Task details
Lines before the one containing "def execB (arg" are to be left out; that line and every line after it, through the last line below, are to be reproduced exactly.

[Data for analysis — start]

-- ==== Sys2Proof/Word.lean ====
section
/-! DEFINITION. The bit vectors of the block (00_scope.md R5, R8; 10_state.md R10): a serial byte, the shift counter, the
3-bit output group. All values are unsigned. -/

namespace Sys2Proof

/-- A serial byte, BYTE_W = 8 bits (R5): `SR`, `BR`, `OUTD`, the argument of a command. -/
abbrev Byte := BitVec 8

/-- The shift counter, CNT_W = 4 bits, counting 0 to 15 (R5, R13). -/
abbrev Count := BitVec 4

/-- The 3-bit output group, OUTB_W = 3 (R5, R20). -/
abbrev Tribit := BitVec 3

end Sys2Proof
end

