-- ==== Sys2Proof/Machine/Commands.lean ====
section
/-! DEFINITION. The meaning of each item (44_commands.md R120 to R122): the net effect of its consumed bytes. `RDY` is
cleared by the `Consume` step around it, not by the command. -/

namespace Sys2Proof.Machine

/-- `D v` (R120): `OUTD <- v[7:0]`, `SEQ <- AwaitingOpcode`, result OK. -/
def execD (arg : Byte) (s : State) : Host.Outcome State Fault Refusal :=
  .next (((s.setOutd (operandD arg)).setSeq .awaitingOpcode).answer (.consume .ok))

/-- `B v` (R121): `OUTB <- v[2:0]`, `SEQ <- AwaitingOpcode`, result OK. -/
def execB (arg : Byte) (s : State) : Host.Outcome State Fault Refusal :=
  .next (((s.setOutb (operandB arg)).setSeq .awaitingOpcode).answer (.consume .ok))

/-- A rejected byte (R122, R113): no state change, result REJECTED. -/
def execRej (_opcode : Byte) (s : State) : Host.Outcome State Fault Refusal :=
  .next (s.answer (.consume .rejected))

end Sys2Proof.Machine
end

[Data for analysis — finish]

Answer to this problem
def execB (arg : Byte) (s : State) : Host.Outcome State Fault Refusal :=
  .next (((s.setOutb (operandB arg)).setSeq .awaitingOpcode).answer (.consume .ok))

/-- A rejected byte (R122, R113): no state change, result REJECTED. -/
def execRej (_opcode : Byte) (s : State) : Host.Outcome State Fault Refusal :=
  .next (s.answer (.consume .rejected))

end Sys2Proof.Machine
end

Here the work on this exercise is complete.